Write out exactly the lines below that run from the line containing "fget s g := rfl" through the last line of the records.

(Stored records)
============================================================

theorem execAdd_kept {s t : State} {a1} (e : execAdd a1 s = .next t) : Kept 0x800000000047e30e8 s t := by
  have h := Kept.same 0x800000000047e30e8 s
  have hm := Nat.and_self 0x800000000047e30e8
  refine next_kept e ?_
  repeat' first
    | (with_reducible first | assumption | exact mask_sub hm rfl | apply dxCompute_kept)
    | intro _
    | dsimp only

theorem execSub_kept {s t : State} {a1} (e : execSub a1 s = .next t) : Kept 0x800000000047e30e8 s t := by
  have h := Kept.same 0x800000000047e30e8 s
  have hm := Nat.and_self 0x800000000047e30e8
  refine next_kept e ?_
  repeat' first
    | (with_reducible first | assumption | exact mask_sub hm rfl | apply dxCompute_kept)
    | intro _
    | dsimp only

theorem execAnd_kept {s t : State} {a1} (e : execAnd a1 s = .next t) : Kept 0x800000000047e30e8 s t := by
  have h := Kept.same 0x800000000047e30e8 s
  have hm := Nat.and_self 0x800000000047e30e8
  refine next_kept e ?_
  repeat' first
    | (with_reducible first | assumption | exact mask_sub hm rfl | apply dxCompute_kept)
    | intro _
    | dsimp only

theorem execOr_kept {s t : State} {a1} (e : execOr a1 s = .next t) : Kept 0x800000000047e30e8 s t := by
  have h := Kept.same 0x800000000047e30e8 s
  have hm := Nat.and_self 0x800000000047e30e8
  refine next_kept e ?_
  repeat' first
    | (with_reducible first | assumption | exact mask_sub hm rfl | apply dxCompute_kept)
    | intro _
    | dsimp only

theorem execXor_kept {s t : State} {a1} (e : execXor a1 s = .next t) : Kept 0x800000000047e30e8 s t := by
  have h := Kept.same 0x800000000047e30e8 s
  have hm := Nat.and_self 0x800000000047e30e8
  refine next_kept e ?_
  repeat' first
    | (with_reducible first | assumption | exact mask_sub hm rfl | apply dxCompute_kept)
    | intro _
    | dsimp only

theorem execSll_kept {s t : State} {a1} (e : execSll a1 s = .next t) : Kept 0x800000000047e30e8 s t := by
  have h := Kept.same 0x800000000047e30e8 s
  have hm := Nat.and_self 0x800000000047e30e8
  refine next_kept e ?_
  repeat' first
    | (with_reducible first | assumption | exact mask_sub hm rfl | apply dxCompute_kept)
    | intro _
    | dsimp only

theorem execSrl_kept {s t : State} {a1} (e : execSrl a1 s = .next t) : Kept 0x800000000047e30e8 s t := by
  have h := Kept.same 0x800000000047e30e8 s
  have hm := Nat.and_self 0x800000000047e30e8
  refine next_kept e ?_
  repeat' first
    | (with_reducible first | assumption | exact mask_sub hm rfl | apply dxCompute_kept)
    | intro _
    | dsimp only

theorem execSra_kept {s t : State} {a1} (e : execSra a1 s = .next t) : Kept 0x800000000047e30e8 s t := by
  have h := Kept.same 0x800000000047e30e8 s
  have hm := Nat.and_self 0x800000000047e30e8
  refine next_kept e ?_
  repeat' first
    | (with_reducible first | assumption | exact mask_sub hm rfl | apply dxCompute_kept)
    | intro _
    | dsimp only

theorem execSlt_kept {s t : State} {a1} (e : execSlt a1 s = .next t) : Kept 0x800000000047e30e8 s t := by
  have h := Kept.same 0x800000000047e30e8 s
  have hm := Nat.and_self 0x800000000047e30e8
  refine next_kept e ?_
  repeat' first
    | (with_reducible first | assumption | exact mask_sub hm rfl | apply dxCompute_kept)
    | intro _
    | dsimp only
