theorem dxCmo_kept {m : Nat} {og s : State} (h : Kept m og s) (hm : 0x800000000047e30e8 &&& m = 0x800000000047e30e8) : ∀ a2 a3 f4, (∀ u0 u1, Kept m og u0 → Kept m og (f4 u0 u1)) → Kept m og (dxCmo s a2 a3 f4) := by
  intro a2 a3 f4 hf4
  unfold dxCmo
  repeat' first
    | (with_reducible first | assumption | exact mask_sub hm rfl | apply hf4 | apply issue_kept | apply count_kept | apply retire_kept)
    | intro _
    | dsimp only

theorem execL1iInvA_kept {s t : State} {a1} (e : execL1iInvA a1 s = .next t) : Kept 0x800000000047e30e8 s t := by
  have h := Kept.same 0x800000000047e30e8 s
  have hm := Nat.and_self 0x800000000047e30e8
  refine next_kept e ?_
  repeat' first
    | (with_reducible first | assumption | exact mask_sub hm rfl | apply dxCmo_kept | apply cmoL1Addr_kept)
    | intro _
    | dsimp only

theorem execL1iInvAll_kept {s t : State} {a1} (e : execL1iInvAll a1 s = .next t) : Kept 0x800000000047e30e8 s t := by
  have h := Kept.same 0x800000000047e30e8 s
  have hm := Nat.and_self 0x800000000047e30e8
  refine next_kept e ?_
  repeat' first
    | (with_reducible first | assumption | exact mask_sub hm rfl | apply dxCmo_kept | apply cmoL1All_kept)
    | intro _
    | dsimp only

theorem execL1dInvA_kept {s t : State} {a1} (e : execL1dInvA a1 s = .next t) : Kept 0x800000000047e30e8 s t := by
  have h := Kept.same 0x800000000047e30e8 s
  have hm := Nat.and_self 0x800000000047e30e8
  refine next_kept e ?_
  repeat' first
    | (with_reducible first | assumption | exact mask_sub hm rfl | apply dxCmo_kept | apply cmoL1Addr_kept)
    | intro _
    | dsimp only

theorem execL1dInvAll_kept {s t : State} {a1} (e : execL1dInvAll a1 s = .next t) : Kept 0x800000000047e30e8 s t := by
  have h := Kept.same 0x800000000047e30e8 s
  have hm := Nat.and_self 0x800000000047e30e8
  refine next_kept e ?_
  repeat' first
    | (with_reducible first | assumption | exact mask_sub hm rfl | apply dxCmo_kept | apply cmoL1All_kept)
    | intro _
    | dsimp only

theorem execArcCleanA_kept {s t : State} {a1} (e : execArcCleanA a1 s = .next t) : Kept 0x800000000047e30e8 s t := by
  have h := Kept.same 0x800000000047e30e8 s
  have hm := Nat.and_self 0x800000000047e30e8
  refine next_kept e ?_
  repeat' first
    | (with_reducible first | assumption | exact mask_sub hm rfl | apply dxCmo_kept | apply cmoArcClean_kept)
    | intro _
    | dsimp only

theorem execArcInvA_kept {s t : State} {a1} (e : execArcInvA a1 s = .next t) : Kept 0x800000000047e30e8 s t := by
  have h := Kept.same 0x800000000047e30e8 s
  have hm := Nat.and_self 0x800000000047e30e8
  refine next_kept e ?_
  repeat' first
    | (with_reducible first | assumption | exact mask_sub hm rfl | apply dxCmo_kept | apply cmoArcInv_kept)
    | intro _
    | dsimp only

theorem execArcFlushA_kept {s t : State} {a1} (e : execArcFlushA a1 s = .next t) : Kept 0x800000000047e30e8 s t := by
  have h := Kept.same 0x800000000047e30e8 s
  have hm := Nat.and_self 0x800000000047e30e8
  refine next_kept e ?_
  repeat' first
    | (with_reducible first | assumption | exact mask_sub hm rfl | apply dxCmo_kept | apply cmoArcFlush_kept)
    | intro _
    | dsimp only

theorem execArcCleanSw_kept {s t : State} {a1} (e : execArcCleanSw a1 s = .next t) : Kept 0x800000000047e30e8 s t := by
  have h := Kept.same 0x800000000047e30e8 s
  have hm := Nat.and_self 0x800000000047e30e8
  refine next_kept e ?_
  repeat' first
    | (with_reducible first | assumption | exact mask_sub hm rfl | apply dxCmo_kept | apply cmoArcCleanSw_kept)
    | intro _
    | dsimp only

theorem execArcFlushSw_kept {s t : State} {a1} (e : execArcFlushSw a1 s = .next t) : Kept 0x800000000047e30e8 s t := by
  have h := Kept.same 0x800000000047e30e8 s
  have hm := Nat.and_self 0x800000000047e30e8
  refine next_kept e ?_
  repeat' first
    | (with_reducible first | assumption | exact mask_sub hm rfl | apply dxCmo_kept | apply cmoArcFlushSw_kept)
    | intro _
    | dsimp only

theorem execArcFetchA_kept {s t : State} {a1} (e : execArcFetchA a1 s = .next t) : Kept 0x800000000047e30e8 s t := by
  have h := Kept.same 0x800000000047e30e8 s
  have hm := Nat.and_self 0x800000000047e30e8
  refine next_kept e ?_
  repeat' first
    | (with_reducible first | assumption | exact mask_sub hm rfl | apply dxCmo_kept | apply cmoArcFetch_kept)
    | intro _
    | dsimp only

end Machine
end Sys2Proof
end

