@[simp] theorem modPins_variant : (modPins s f).variant = s.variant := rfl
@[simp] theorem modPins_keyFused : (modPins s f).keyFused = s.keyFused := rfl
@[simp] theorem modPins_chipTime : (modPins s f).chipTime = s.chipTime := rfl
@[simp] theorem modPins_regs : (modPins s f).regs = s.regs := rfl
@[simp] theorem modPins_pend : (modPins s f).pend = s.pend := rfl
@[simp] theorem modPins_mem : (modPins s f).mem = s.mem := rfl
@[simp] theorem modPins_poison : (modPins s f).poison = s.poison := rfl
@[simp] theorem modPins_lastReply : (modPins s f).lastReply = s.lastReply := rfl
@[simp] theorem modPins_rbt : (modPins s f).rbt = s.rbt := rfl
@[simp] theorem modPins_xing : (modPins s f).xing = s.xing := rfl
@[simp] theorem modPins_pace : (modPins s f).pace = s.pace := rfl
@[simp] theorem modPins_links : (modPins s f).links = s.links := rfl
@[simp] theorem modPins_counters : (modPins s f).counters = s.counters := rfl
@[simp] theorem modPins_wraps : (modPins s f).wraps = s.wraps := rfl
@[simp] theorem modPins_tbLatch : (modPins s f).tbLatch = s.tbLatch := rfl
@[simp] theorem modPins_pcLatch : (modPins s f).pcLatch = s.pcLatch := rfl
@[simp] theorem modPins_freeCtr : (modPins s f).freeCtr = s.freeCtr := rfl
@[simp] theorem modPins_arcade : (modPins s f).arcade = s.arcade := rfl
@[simp] theorem modPins_l1d : (modPins s f).l1d = s.l1d := rfl
@[simp] theorem modPins_l1i : (modPins s f).l1i = s.l1i := rfl
@[simp] theorem modPins_dramErr : (modPins s f).dramErr = s.dramErr := rfl
@[simp] theorem modPins_chkErr : (modPins s f).chkErr = s.chkErr := rfl
@[simp] theorem modPins_dram : (modPins s f).dram = s.dram := rfl
@[simp] theorem modPins_dramSelfReq : (modPins s f).dramSelfReq = s.dramSelfReq := rfl
@[simp] theorem modPins_tcmErr : (modPins s f).tcmErr = s.tcmErr := rfl
@[simp] theorem modPins_sramErr : (modPins s f).sramErr = s.sramErr := rfl
@[simp] theorem modPins_reports : (modPins s f).reports = s.reports := rfl
@[simp] theorem modPins_fifo : (modPins s f).fifo = s.fifo := rfl
@[simp] theorem modPins_ch : (modPins s f).ch = s.ch := rfl
@[simp] theorem modPins_hb : (modPins s f).hb = s.hb := rfl
@[simp] theorem modPins_packets : (modPins s f).packets = s.packets := rfl
@[simp] theorem modPins_packetCtr : (modPins s f).packetCtr = s.packetCtr := rfl
@[simp] theorem modPins_slices : (modPins s f).slices = s.slices := rfl
@[simp] theorem modPins_decWait : (modPins s f).decWait = s.decWait := rfl
@[simp] theorem modPins_decDiscard : (modPins s f).decDiscard = s.decDiscard := rfl
@[simp] theorem modPins_decDrop : (modPins s f).decDrop = s.decDrop := rfl
@[simp] theorem modPins_tiles : (modPins s f).tiles = s.tiles := rfl
@[simp] theorem modPins_tileCtr : (modPins s f).tileCtr = s.tileCtr := rfl
@[simp] theorem modPins_spans : (modPins s f).spans = s.spans := rfl
@[simp] theorem modPins_weakTiles : (modPins s f).weakTiles = s.weakTiles := rfl
@[simp] theorem modPins_shortHeads : (modPins s f).shortHeads = s.shortHeads := rfl
@[simp] theorem modPins_swpSubmits : (modPins s f).swpSubmits = s.swpSubmits := rfl
@[simp] theorem modPins_swpQueue : (modPins s f).swpQueue = s.swpQueue := rfl
@[simp] theorem modPins_swpCur : (modPins s f).swpCur = s.swpCur := rfl
@[simp] theorem modPins_swpStart : (modPins s f).swpStart = s.swpStart := rfl
@[simp] theorem modPins_swpOpened : (modPins s f).swpOpened = s.swpOpened := rfl
@[simp] theorem modPins_swpCtr : (modPins s f).swpCtr = s.swpCtr := rfl
@[simp] theorem modPins_swpStop : (modPins s f).swpStop = s.swpStop := rfl
@[simp] theorem modPins_swpAborted : (modPins s f).swpAborted = s.swpAborted := rfl
@[simp] theorem modPins_winFlags : (modPins s f).winFlags = s.winFlags := rfl
@[simp] theorem modPins_swpLate : (modPins s f).swpLate = s.swpLate := rfl
@[simp] theorem modPins_swpTail : (modPins s f).swpTail = s.swpTail := rfl
@[simp] theorem modPins_wc : (modPins s f).wc = s.wc := rfl
@[simp] theorem modPins_se : (modPins s f).se = s.se := rfl
@[simp] theorem modPins_sled : (modPins s f).sled = s.sled := rfl
@[simp] theorem modPins_spn : (modPins s f).spn = s.spn := rfl
@[simp] theorem modPins_cal : (modPins s f).cal = s.cal := rfl
@[simp] theorem modPins_retrained : (modPins s f).retrained = s.retrained := rfl
@[simp] theorem modPins_host : (modPins s f).host = s.host := rfl
@[simp] theorem modPins_disc : (modPins s f).disc = s.disc := rfl
@[simp] theorem modPins_arv : (modPins s f).arv = s.arv := rfl
@[simp] theorem modPins_ddrForce : (modPins s f).ddrForce = s.ddrForce := rfl
@[simp] theorem modPins_clk : (modPins s f).clk = s.clk := rfl
@[simp] theorem modPins_sup : (modPins s f).sup = s.sup := rfl
@[simp] theorem modPins_sq : (modPins s f).sq = s.sq := rfl
@[simp] theorem modPins_boot : (modPins s f).boot = s.boot := rfl
@[simp] theorem modPins_pins : (modPins s f).pins = f s.pins := rfl
@[simp] theorem modPins_core : (modPins s f).core = s.core := rfl
@[simp] theorem modPins_pending : (modPins s f).pending = s.pending := rfl
@[simp] theorem modPins_rd (b : Nat) : rd (modPins s f) b = rd s b := rfl
@[simp] theorem modPins_fget (g : Fld) : fget (modPins s f) g = fget s g := rfl
@[simp] theorem modPins_fbit (g : Fld) : fbit (modPins s f) g = fbit s g := rfl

============================================================

ANSWER TO THIS TASK
@[simp] theorem modPins_fget (g : Fld) : fget (modPins s f) g = fget s g := rfl
@[simp] theorem modPins_fbit (g : Fld) : fbit (modPins s f) g = fbit s g := rfl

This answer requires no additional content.